Image footprint or swath width

Swath width of 11 km at high altitude (20 km)
Swath width of 1.9 km at low altitude (4 km)

Return interval

On demand

Cost, Acquisition, Licensing

As mentioned in the description, acquiring new AVIRIS images can be costly and time consuming. Requesting and AVIRIS flight has to be done months in advance and can cost upwards of $70,000. All groups interested in acquiring new AVIRIS data must submit an experiment proposal to NASA headquarters and a flight request to Dryden Flight Research Center.

Obtaining archived images is an easier option though your specific area of interest may not be available. You can quickly view archived images from the years 1992 to 2009 here: Archived data is free of charge though the requestor must be NASA-funded.

AVIRIS order form: Delivery of AVIRIS data is available through FTP download or on DVD.

Alternatively, graduate students conducting research can obtain one AVIRIS flight line per year at no cost.

Examples of Rangeland Uses

  • Gamon et al. (1993) found a strong correlation between NDVI values derived from AVIRIS data to ground measurements such as canopy chemistry, structure, productivity, and CO2 flux. This correlation suggests that AVIRIS data can be used on a large scale to estimate spatial and temporal trends in grassland vegetation.
  • Fitzgerald and Ustin (1992) investigated the use of hyperspectral AVIRIS data to detect dry biomass residue in a rangeland environment.
  • Hunt et al. (1996) assessed the use of AVIRIS data for various rangeland applications including comparisons of other imaging systems.

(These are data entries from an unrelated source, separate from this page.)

@[simp] theorem State.setScr_m0 (s : State) (m : Message) : (s.setScr m).m0 = s.m0 := rfl
@[simp] theorem State.setScr_m1 (s : State) (m : Message) : (s.setScr m).m1 = s.m1 := rfl
@[simp] theorem State.setScr_hash (s : State) (m : Message) : (s.setScr m).hash = s.hash := rfl
@[simp] theorem State.setScr_timeout (s : State) (m : Message) : (s.setScr m).timeout = s.timeout := rfl
@[simp] theorem State.setScr_cfg (s : State) (m : Message) : (s.setScr m).cfg = s.cfg := rfl
@[simp] theorem State.setScr_active (s : State) (m : Message) : (s.setScr m).active = s.active := rfl
@[simp] theorem State.setScr_err (s : State) (m : Message) : (s.setScr m).err = s.err := rfl
@[simp] theorem State.setScr_phase (s : State) (m : Message) : (s.setScr m).phase = s.phase := rfl
@[simp] theorem State.setScr_xcmd (s : State) (m : Message) : (s.setScr m).xcmd = s.xcmd := rfl
@[simp] theorem State.setScr_xdst (s : State) (m : Message) : (s.setScr m).xdst = s.xdst := rfl
@[simp] theorem State.setScr_xerr (s : State) (m : Message) : (s.setScr m).xerr = s.xerr := rfl
@[simp] theorem State.setScr_t0 (s : State) (m : Message) : (s.setScr m).t0 = s.t0 := rfl
@[simp] theorem State.setScr_contested (s : State) (m : Message) : (s.setScr m).contested = s.contested := rfl
@[simp] theorem State.setScr_scr (s : State) (m : Message) : (s.setScr m).scr = m := rfl
@[simp] theorem State.setScr_txt (s : State) (m : Message) : (s.setScr m).txt = s.txt := rfl
@[simp] theorem State.setScr_txtlen (s : State) (m : Message) : (s.setScr m).txtlen = s.txtlen := rfl
@[simp] theorem State.setScr_env (s : State) (m : Message) : (s.setScr m).env = s.env := rfl

@[simp] theorem State.setScr_msg (s : State) (m : Message) (r : MReg) : (s.setScr m).msg r = s.msg r := by cases r <;> rfl

@[simp] theorem State.setHash_m0 (s : State) (h : BitVec 16) : (s.setHash h).m0 = s.m0 := rfl
@[simp] theorem State.setHash_m1 (s : State) (h : BitVec 16) : (s.setHash h).m1 = s.m1 := rfl
@[simp] theorem State.setHash_hash (s : State) (h : BitVec 16) : (s.setHash h).hash = h := rfl
@[simp] theorem State.setHash_timeout (s : State) (h : BitVec 16) : (s.setHash h).timeout = s.timeout := rfl
@[simp] theorem State.setHash_cfg (s : State) (h : BitVec 16) : (s.setHash h).cfg = s.cfg := rfl
@[simp] theorem State.setHash_active (s : State) (h : BitVec 16) : (s.setHash h).active = s.active := rfl
@[simp] theorem State.setHash_err (s : State) (h : BitVec 16) : (s.setHash h).err = s.err := rfl
@[simp] theorem State.setHash_phase (s : State) (h : BitVec 16) : (s.setHash h).phase = s.phase := rfl
@[simp] theorem State.setHash_xcmd (s : State) (h : BitVec 16) : (s.setHash h).xcmd = s.xcmd := rfl
@[simp] theorem State.setHash_xdst (s : State) (h : BitVec 16) : (s.setHash h).xdst = s.xdst := rfl
@[simp] theorem State.setHash_xerr (s : State) (h : BitVec 16) : (s.setHash h).xerr = s.xerr := rfl
@[simp] theorem State.setHash_t0 (s : State) (h : BitVec 16) : (s.setHash h).t0 = s.t0 := rfl
@[simp] theorem State.setHash_contested (s : State) (h : BitVec 16) : (s.setHash h).contested = s.contested := rfl
@[simp] theorem State.setHash_scr (s : State) (h : BitVec 16) : (s.setHash h).scr = s.scr := rfl
@[simp] theorem State.setHash_txt (s : State) (h : BitVec 16) : (s.setHash h).txt = s.txt := rfl
@[simp] theorem State.setHash_txtlen (s : State) (h : BitVec 16) : (s.setHash h).txtlen = s.txtlen := rfl
@[simp] theorem State.setHash_env (s : State) (h : BitVec 16) : (s.setHash h).env = s.env := rfl

@[simp] theorem State.setHash_msg (s : State) (h : BitVec 16) (r : MReg) : (s.setHash h).msg r = s.msg r := by cases r <;> rfl

@[simp] theorem State.raise_m0 (s : State) (e : Cause) : (s.raise e).m0 = s.m0 := rfl
@[simp] theorem State.raise_m1 (s : State) (e : Cause) : (s.raise e).m1 = s.m1 := rfl
@[simp] theorem State.raise_hash (s : State) (e : Cause) : (s.raise e).hash = s.hash := rfl
@[simp] theorem State.raise_timeout (s : State) (e : Cause) : (s.raise e).timeout = s.timeout := rfl
@[simp] theorem State.raise_cfg (s : State) (e : Cause) : (s.raise e).cfg = s.cfg := rfl
@[simp] theorem State.raise_active (s : State) (e : Cause) : (s.raise e).active = s.active := rfl
@[simp] theorem State.raise_err (s : State) (e : Cause) : (s.raise e).err = errWith s.err e := rfl
@[simp] theorem State.raise_phase (s : State) (e : Cause) : (s.raise e).phase = s.phase := rfl
@[simp] theorem State.raise_xcmd (s : State) (e : Cause) : (s.raise e).xcmd = s.xcmd := rfl
@[simp] theorem State.raise_xdst (s : State) (e : Cause) : (s.raise e).xdst = s.xdst := rfl
@[simp] theorem State.raise_xerr (s : State) (e : Cause) : (s.raise e).xerr = s.xerr := rfl
@[simp] theorem State.raise_t0 (s : State) (e : Cause) : (s.raise e).t0 = s.t0 := rfl
@[simp] theorem State.raise_contested (s : State) (e : Cause) : (s.raise e).contested = s.contested := rfl
@[simp] theorem State.raise_scr (s : State) (e : Cause) : (s.raise e).scr = s.scr := rfl
@[simp] theorem State.raise_txt (s : State) (e : Cause) : (s.raise e).txt = s.txt := rfl
@[simp] theorem State.raise_txtlen (s : State) (e : Cause) : (s.raise e).txtlen = s.txtlen := rfl
@[simp] theorem State.raise_env (s : State) (e : Cause) : (s.raise e).env = s.env := rfl

@[simp] theorem State.raise_msg (s : State) (e : Cause) (r : MReg) : (s.raise e).msg r = s.msg r := by cases r <;> rfl

@[simp] theorem State.setMsg_hash (s : State) (a : MReg) (m : Message) : (s.setMsg a m).hash = s.hash := by cases a <;> rfl
@[simp] theorem State.setMsg_timeout (s : State) (a : MReg) (m : Message) : (s.setMsg a m).timeout = s.timeout := by cases a <;> rfl
@[simp] theorem State.setMsg_cfg (s : State) (a : MReg) (m : Message) : (s.setMsg a m).cfg = s.cfg := by cases a <;> rfl
@[simp] theorem State.setMsg_active (s : State) (a : MReg) (m : Message) : (s.setMsg a m).active = s.active := by cases a <;> rfl
@[simp] theorem State.setMsg_err (s : State) (a : MReg) (m : Message) : (s.setMsg a m).err = s.err := by cases a <;> rfl
@[simp] theorem State.setMsg_phase (s : State) (a : MReg) (m : Message) : (s.setMsg a m).phase = s.phase := by cases a <;> rfl
@[simp] theorem State.setMsg_xcmd (s : State) (a : MReg) (m : Message) : (s.setMsg a m).xcmd = s.xcmd := by cases a <;> rfl
@[simp] theorem State.setMsg_xdst (s : State) (a : MReg) (m : Message) : (s.setMsg a m).xdst = s.xdst := by cases a <;> rfl
@[simp] theorem State.setMsg_xerr (s : State) (a : MReg) (m : Message) : (s.setMsg a m).xerr = s.xerr := by cases a <;> rfl
@[simp] theorem State.setMsg_t0 (s : State) (a : MReg) (m : Message) : (s.setMsg a m).t0 = s.t0 := by cases a <;> rfl
@[simp] theorem State.setMsg_contested (s : State) (a : MReg) (m : Message) : (s.setMsg a m).contested = s.contested := by cases a <;> rfl
@[simp] theorem State.setMsg_scr (s : State) (a : MReg) (m : Message) : (s.setMsg a m).scr = s.scr := by cases a <;> rfl
@[simp] theorem State.setMsg_txt (s : State) (a : MReg) (m : Message) : (s.setMsg a m).txt = s.txt := by cases a <;> rfl
@[simp] theorem State.setMsg_txtlen (s : State) (a : MReg) (m : Message) : (s.setMsg a m).txtlen = s.txtlen := by cases a <;> rfl
@[simp] theorem State.setMsg_env (s : State) (a : MReg) (m : Message) : (s.setMsg a m).env = s.env := by cases a <;> rfl

@[simp] theorem State.stamp_hash (s : State) (a : MReg) : (s.stamp a).hash = s.hash := by cases a <;> rfl
@[simp] theorem State.stamp_timeout (s : State) (a : MReg) : (s.stamp a).timeout = s.timeout := by cases a <;> rfl
@[simp] theorem State.stamp_cfg (s : State) (a : MReg) : (s.stamp a).cfg = s.cfg := by cases a <;> rfl
@[simp] theorem State.stamp_active (s : State) (a : MReg) : (s.stamp a).active = s.active := by cases a <;> rfl
@[simp] theorem State.stamp_err (s : State) (a : MReg) : (s.stamp a).err = s.err := by cases a <;> rfl
@[simp] theorem State.stamp_phase (s : State) (a : MReg) : (s.stamp a).phase = s.phase := by cases a <;> rfl
@[simp] theorem State.stamp_xcmd (s : State) (a : MReg) : (s.stamp a).xcmd = s.xcmd := by cases a <;> rfl
@[simp] theorem State.stamp_xdst (s : State) (a : MReg) : (s.stamp a).xdst = s.xdst := by cases a <;> rfl
@[simp] theorem State.stamp_xerr (s : State) (a : MReg) : (s.stamp a).xerr = s.xerr := by cases a <;> rfl
@[simp] theorem State.stamp_t0 (s : State) (a : MReg) : (s.stamp a).t0 = s.t0 := by cases a <;> rfl
@[simp] theorem State.stamp_contested (s : State) (a : MReg) : (s.stamp a).contested = s.contested := by cases a <;> rfl
@[simp] theorem State.stamp_scr (s : State) (a : MReg) : (s.stamp a).scr = s.scr := by cases a <;> rfl
@[simp] theorem State.stamp_txt (s : State) (a : MReg) : (s.stamp a).txt = s.txt := by cases a <;> rfl
@[simp] theorem State.stamp_txtlen (s : State) (a : MReg) : (s.stamp a).txtlen = s.txtlen := by cases a <;> rfl
@[simp] theorem State.stamp_env (s : State) (a : MReg) : (s.stamp a).env = s.env := by cases a <;> rfl

@[simp] theorem State.respond_m0 (s : State) (ok : Bool) (e : BitVec 3) (v : BitVec 32) : (s.respond ok e v).m0 = s.m0 := rfl
@[simp] theorem State.respond_m1 (s : State) (ok : Bool) (e : BitVec 3) (v : BitVec 32) : (s.respond ok e v).m1 = s.m1 := rfl
@[simp] theorem State.respond_hash (s : State) (ok : Bool) (e : BitVec 3) (v : BitVec 32) : (s.respond ok e v).hash = s.hash := rfl
@[simp] theorem State.respond_timeout (s : State) (ok : Bool) (e : BitVec 3) (v : BitVec 32) : (s.respond ok e v).timeout = s.timeout := rfl
@[simp] theorem State.respond_cfg (s : State) (ok : Bool) (e : BitVec 3) (v : BitVec 32) : (s.respond ok e v).cfg = s.cfg := rfl
@[simp] theorem State.respond_active (s : State) (ok : Bool) (e : BitVec 3) (v : BitVec 32) : (s.respond ok e v).active = s.active := rfl
@[simp] theorem State.respond_err (s : State) (ok : Bool) (e : BitVec 3) (v : BitVec 32) : (s.respond ok e v).err = s.err := rfl
@[simp] theorem State.respond_phase (s : State) (ok : Bool) (e : BitVec 3) (v : BitVec 32) : (s.respond ok e v).phase = .idle := rfl
@[simp] theorem State.respond_xcmd (s : State) (ok : Bool) (e : BitVec 3) (v : BitVec 32) : (s.respond ok e v).xcmd = s.xcmd := rfl
@[simp] theorem State.respond_xdst (s : State) (ok : Bool) (e : BitVec 3) (v : BitVec 32) : (s.respond ok e v).xdst = s.xdst := rfl
@[simp] theorem State.respond_xerr (s : State) (ok : Bool) (e : BitVec 3) (v : BitVec 32) : (s.respond ok e v).xerr = s.xerr := rfl
@[simp] theorem State.respond_t0 (s : State) (ok : Bool) (e : BitVec 3) (v : BitVec 32) : (s.respond ok e v).t0 = s.t0 := rfl
@[simp] theorem State.respond_contested (s : State) (ok : Bool) (e : BitVec 3) (v : BitVec 32) : (s.respond ok e v).contested = s.contested := rfl
@[simp] theorem State.respond_scr (s : State) (ok : Bool) (e : BitVec 3) (v : BitVec 32) : (s.respond ok e v).scr = s.scr := rfl
@[simp] theorem State.respond_txt (s : State) (ok : Bool) (e : BitVec 3) (v : BitVec 32) : (s.respond ok e v).txt = s.txt := rfl
@[simp] theorem State.respond_txtlen (s : State) (ok : Bool) (e : BitVec 3) (v : BitVec 32) : (s.respond ok e v).txtlen = s.txtlen := rfl
@[simp] theorem State.respond_env_turns (s : State) (ok : Bool) (e : BitVec 3) (v : BitVec 32) : (s.respond ok e v).env.turns = s.env.turns := rfl
@[simp] theorem State.respond_env_port (s : State) (ok : Bool) (e : BitVec 3) (v : BitVec 32) : (s.respond ok e v).env.port = s.env.port := rfl
@[simp] theorem State.respond_env_tx (s : State) (ok : Bool) (e : BitVec 3) (v : BitVec 32) : (s.respond ok e v).env.tx = s.env.tx := rfl
@[simp] theorem State.respond_env_rx (s : State) (ok : Bool) (e : BitVec 3) (v : BitVec 32) : (s.respond ok e v).env.rx = s.env.rx := rfl
@[simp] theorem State.respond_env_clk (s : State) (ok : Bool) (e : BitVec 3) (v : BitVec 32) : (s.respond ok e v).env.clk = s.env.clk := rfl
@[simp] theorem State.respond_env_rnd (s : State) (ok : Bool) (e : BitVec 3) (v : BitVec 32) : (s.respond ok e v).env.rnd = s.env.rnd := rfl
@[simp] theorem State.respond_env_now (s : State) (ok : Bool) (e : BitVec 3) (v : BitVec 32) : (s.respond ok e v).env.now = s.env.now := rfl
@[simp] theorem State.respond_env_draws (s : State) (ok : Bool) (e : BitVec 3) (v : BitVec 32) : (s.respond ok e v).env.draws = s.env.draws := rfl
@[simp] theorem State.respond_env_responses (s : State) (ok : Bool) (e : BitVec 3) (v : BitVec 32) : (s.respond ok e v).env.responses = ⟨ok, e, v⟩ :: s.env.responses := rfl
@[simp] theorem State.respond_env_pending (s : State) (ok : Bool) (e : BitVec 3) (v : BitVec 32) : (s.respond ok e v).env.pending = s.env.pending ++ [⟨ok, e, v⟩] := rfl
@[simp] theorem State.respond_env_offers (s : State) (ok : Bool) (e : BitVec 3) (v : BitVec 32) : (s.respond ok e v).env.offers = s.env.offers := rfl

@[simp] theorem State.respond_msg (s : State) (ok : Bool) (e : BitVec 3) (v : BitVec 32) (r : MReg) : (s.respond ok e v).msg r = s.msg r := by cases r <;> rfl

@[simp] theorem State.refuse_m0 (s : State) (e : Cause) : (s.refuse e).m0 = s.m0 := rfl
@[simp] theorem State.refuse_m1 (s : State) (e : Cause) : (s.refuse e).m1 = s.m1 := rfl
@[simp] theorem State.refuse_hash (s : State) (e : Cause) : (s.refuse e).hash = s.hash := rfl
@[simp] theorem State.refuse_timeout (s : State) (e : Cause) : (s.refuse e).timeout = s.timeout := rfl
@[simp] theorem State.refuse_cfg (s : State) (e : Cause) : (s.refuse e).cfg = s.cfg := rfl
@[simp] theorem State.refuse_active (s : State) (e : Cause) : (s.refuse e).active = s.active := rfl
@[simp] theorem State.refuse_err (s : State) (e : Cause) : (s.refuse e).err = errWith s.err e := rfl
@[simp] theorem State.refuse_phase (s : State) (e : Cause) : (s.refuse e).phase = .idle := rfl
@[simp] theorem State.refuse_xcmd (s : State) (e : Cause) : (s.refuse e).xcmd = s.xcmd := rfl
@[simp] theorem State.refuse_xdst (s : State) (e : Cause) : (s.refuse e).xdst = s.xdst := rfl
@[simp] theorem State.refuse_xerr (s : State) (e : Cause) : (s.refuse e).xerr = s.xerr := rfl
@[simp] theorem State.refuse_t0 (s : State) (e : Cause) : (s.refuse e).t0 = s.t0 := rfl
@[simp] theorem State.refuse_contested (s : State) (e : Cause) : (s.refuse e).contested = s.contested := rfl
@[simp] theorem State.refuse_scr (s : State) (e : Cause) : (s.refuse e).scr = s.scr := rfl
@[simp] theorem State.refuse_txt (s : State) (e : Cause) : (s.refuse e).txt = s.txt := rfl
@[simp] theorem State.refuse_txtlen (s : State) (e : Cause) : (s.refuse e).txtlen = s.txtlen := rfl
@[simp] theorem State.refuse_env_turns (s : State) (e : Cause) : (s.refuse e).env.turns = s.env.turns := rfl
@[simp] theorem State.refuse_env_port (s : State) (e : Cause) : (s.refuse e).env.port = s.env.port := rfl
@[simp] theorem State.refuse_env_tx (s : State) (e : Cause) : (s.refuse e).env.tx = s.env.tx := rfl
@[simp] theorem State.refuse_env_rx (s : State) (e : Cause) : (s.refuse e).env.rx = s.env.rx := rfl
@[simp] theorem State.refuse_env_clk (s : State) (e : Cause) : (s.refuse e).env.clk = s.env.clk := rfl
@[simp] theorem State.refuse_env_rnd (s : State) (e : Cause) : (s.refuse e).env.rnd = s.env.rnd := rfl
@[simp] theorem State.refuse_env_now (s : State) (e : Cause) : (s.refuse e).env.now = s.env.now := rfl
@[simp] theorem State.refuse_env_draws (s : State) (e : Cause) : (s.refuse e).env.draws = s.env.draws := rfl
@[simp] theorem State.refuse_env_responses (s : State) (e : Cause) : (s.refuse e).env.responses = ⟨false, causeCode e, 0⟩ :: s.env.responses := rfl
@[simp] theorem State.refuse_env_pending (s : State) (e : Cause) : (s.refuse e).env.pending = s.env.pending ++ [⟨false, causeCode e, 0⟩] := rfl
@[simp] theorem State.refuse_env_offers (s : State) (e : Cause) : (s.refuse e).env.offers = s.env.offers := rfl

Software/Hardware Requirements

To use AVIRIS imagery, a remote sensing package that is capable of processing and analyzing hyperspectral imagery is necessary (e.g., ENVI, ERDAS).

Additional Information


  • Fitzgerald, M., S. L. Ustin (1992), Measuring dry plant residues in grasslands: A case study using AVIRIS, Summaries of the Third Annual JPL Airborne Geoscience Workshop, Vol. 1.
  • Gamon, J. A., C. B. Field, D. A. Roberts, S. L. Ustin, R. Valentini (1993), Functional patterns in an annual grassland during and AVIRIS overflight, Remote Sensing of the Environment, Vol. 44, no. 2-3, pp. 239-253.
  • Hunt, E. R., M. M. Barlow, C. L. Mahelona, W. A. Laycock, S. Heising, R. P. Smith, and J. Foreman (1996), Hyperspectral remote sensing and applications, Proceedings of the Conference, Denver, CO, pp. 291-297.
  • Jenson, John R. (2007), Remote Sensing of the Environment: An Earth resource perspective, second edition, Prentice Hall series in geographic information science, Upper Saddle River, NJ.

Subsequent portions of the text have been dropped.